L’année 2025 est marquée par une baisse de la production et des ventes de viandes limousines Label Rouge et IGP, de 10 % environ pour le bœuf et de 20 % pour le veau et l’agneau. Ces viandes restent une garantie pour les consommateurs qui voudront soutenir les éleveurs français après la signature de l’accord avec le Mercosur. 

L’association Limousine de la qualité et de l’origine, dite Limousin Promotion, annonce sur l’année 2025 une baisse de production dans toutes les catégories, entraînant une hausse des prix à l’achat. « Cette hausse des prix est bienvenue et même inespérée pour les éleveurs qui obtiennent une meilleure rémunération. La conséquence immédiate de cette hausse des prix sur nos filières est un recul de l’acte d’achat par les distributeurs, et ensuite par les consommateurs », a présenté Jean-Marc Escure, directeur de Limousin Promotion lors d’une conférence de presse le 19 janvier 2025. 
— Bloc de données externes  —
-- ==== Sys2Proof/Tests/Slice0.lean ====
section
/-!
SUPPORT. Tests: each check of Instr.wf refuses an ill-formed term, small steps with results worked out from the spec's rules, and for
every statement of Certificates/Slice0/Obligations.lean one theorem that its hypotheses are met, clause by clause, at concrete states
and operands (meets_<statement>).
-/
open Sys2Proof Sys2Proof.Machine
set_option maxRecDepth 20000
-- One theorem after another: elaborated side by side, each `decide +kernel` holds a thread of its own while it waits for the kernel.
set_option Elab.async false

namespace Sys2Proof.Tests

theorem ok_of {α β : Type} {b : β} {x : Except α β} (h : x.toOption = some b) : x = .ok b := by
  cases x with
  | error e => simp [Except.toOption] at h
  | ok a => simp [Except.toOption] at h; rw [h]

/-- The state an outcome answers; the reset state where it answers none. -/
def nx (r : Host.Outcome State Fault Refusal) : State := match r with | .next t => t | _ => State.reset
/-- The outcome is a next state. -/
def isNext (r : Host.Outcome State Fault Refusal) : Bool := match r with | .next _ => true | _ => false
theorem next_of {r : Host.Outcome State Fault Refusal} (h : isNext r = true) : r = .next (nx r) := by
  cases r with
  | next t => rfl
  | fault f => exact absurd h Bool.false_ne_true
  | refused f => exact absurd h Bool.false_ne_true

/-! ### Ill-formed commands (WellFormed.lean) -/

/-- Three bytes is no access size (R30). -/
theorem test_wf_size : (Instr.registerWrite 0 0 3 0).wf = false ∧ (Instr.registerWrite 0 0 4 0).wf = true := by decide
/-- Column 40 and row 30 are no sites, and bits 7:5 are reserved (R16). -/
theorem test_wf_site : (Instr.katDone 10240 .pass).wf = false ∧ (Instr.fault24hExpiry 30).wf = false ∧
    (Instr.fault24hExpiry 32).wf = false ∧ (Instr.fault24hExpiry 10013).wf = true := by decide
/-- A link runs at rate 128, 64 or 32 and at width 16, 8 or 4. -/
theorem test_wf_link : (Instr.linkChange true true 16 16 0).wf = false ∧ (Instr.linkChange true true 64 2 0).wf = false := by decide
/-- A FLIT has 10 units; the hub's bridge has 4 slices, the others 20, and a test answers once for each slice. -/
def flitShort : Flit :=
  { seq := 0, ack := 0, nak := false, sync := false, ident := none, widthChg := false, laneReq := 0, creditHalf := 0, credit := 0,
    crcOk := true, msgs := [], units := [] }
theorem test_wf_flit : (Instr.linkFlitReceive 3 flitShort).wf = false ∧
    (Instr.linkFlitReceive 3 { flitShort with units := List.replicate 10 0 }).wf = true := by decide
theorem test_wf_bridge : (Instr.bridgeFlitReceive 0 2 4 true).wf = false ∧ (Instr.bridgeFlitReceive 0 1 19 true).wf = true ∧
    (Instr.bridgeTestDone 0 2 [0, 0, 0] [0, 0, 0, 0]).wf = false ∧ (Instr.bridgeTestDone 0 2 [0, 0, 0, 145] [0, 0, 0, 0]).wf = false ∧
    (Instr.bridgeTestDone 0 2 [0, 0, 0, 144] [0, 0, 0, 16]).wf = false := by decide
/-- Four straps, dies and unit grants; 256 core junctions, 16 of the hub and 12 HBM stacks. -/
theorem test_wf_counts : (Instr.identityCheck [0, 0, 0] [] [0, 0, 0, 0, 0] 0).wf = false ∧ (Instr.powerMeasure 0 0 0 0 [1, 2, 3]).wf = false ∧
    (Instr.grantAllocate [1, 2, 3, 4, 5]).wf = false ∧ (Instr.sensorRead [] [] []).wf = false ∧
    (Instr.sensorCheck [272] []).wf = false ∧ (Instr.sensorCheck [] [12]).wf = false ∧ (Instr.sensorCheck [271] [11]).wf = true := by decide
/-- 16 lane groups at a site; a poll of a die names its own cores; a channel access is 32 bytes, aligned. -/
theorem test_wf_ranges : (Instr.bringupTestDone [⟨0, [16], [], false⟩]).wf = false ∧ (Instr.bringupTestDone [⟨0, [], [8], false⟩]).wf = false ∧
    (Instr.corePoll 1 [1023]).wf = false ∧ (Instr.corePoll 1 [1024]).wf = true ∧ (Instr.channelAccess 0 16 none .good).wf = false ∧
    (Instr.channelAccess 0 32 (some [0]) .good).wf = false := by decide

/-! ### Small helpers for what ranges over every number -/

theorem look_other {α : Type} {a : Nat} {v d : α} {k : Nat} (h : k ≠ a) : look [(a, v)] k d = d := if_neg (Ne.symm h)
Lire aussi : Le veau sous la mère cherche sa voie  

Le tonnage de viande commercialisé en 2025 sous la certification Bœuf Limousin est de 5602 t  (-9,3 % par rapport à 2024), et celui du segment Limousin Junior de 1640 t (-10,6 %). Pour le Veau du Limousin élevé sous la mère, les ventes ont représenté 1025 t (-20,5 %), et 412 t (-11,6 %) pour le Veau élevé sous la mère. L’Agneau du Limousin termine l’année 2025 avec un volume de 522 t (-21,3 %). Seul le Porc du Limousin maintient son niveau de vente avec 2798 t.

400 points de vente en moins sur l’ensemble des filières Viandes Limousines Label Rouge 

En décembre 2025, les filières limousines Label Rouge comptabilisent un total de 1175 points de vente, contre 1599 en 2024. Deux cent cinquante boucheries artisanales et 150 rayons de GMS se sont désengagés des filières. « Les distributeurs ont fait des choix. Tous n’ont pas fait évoluer suffisamment à la hausse le prix au consommateur. » 

Lire aussi : Dermatose nodulaire contagieuse bovine (DNC) : levée de la zone réglementée en Bourgogne Franche Comté

Pour Jean-Marc Escure, « les bouchers ont l’opportunité de se réapproprier leur métier en faisant de la pédagogie : expliquer pourquoi les prix augmentent, et adapter leurs propositions aux attentes des clients ». Des pièces peut-être plus petites, de nouvelles préparations bouchères crues…  ils doivent adapter la vente au souhait du consommateur et à son budget. 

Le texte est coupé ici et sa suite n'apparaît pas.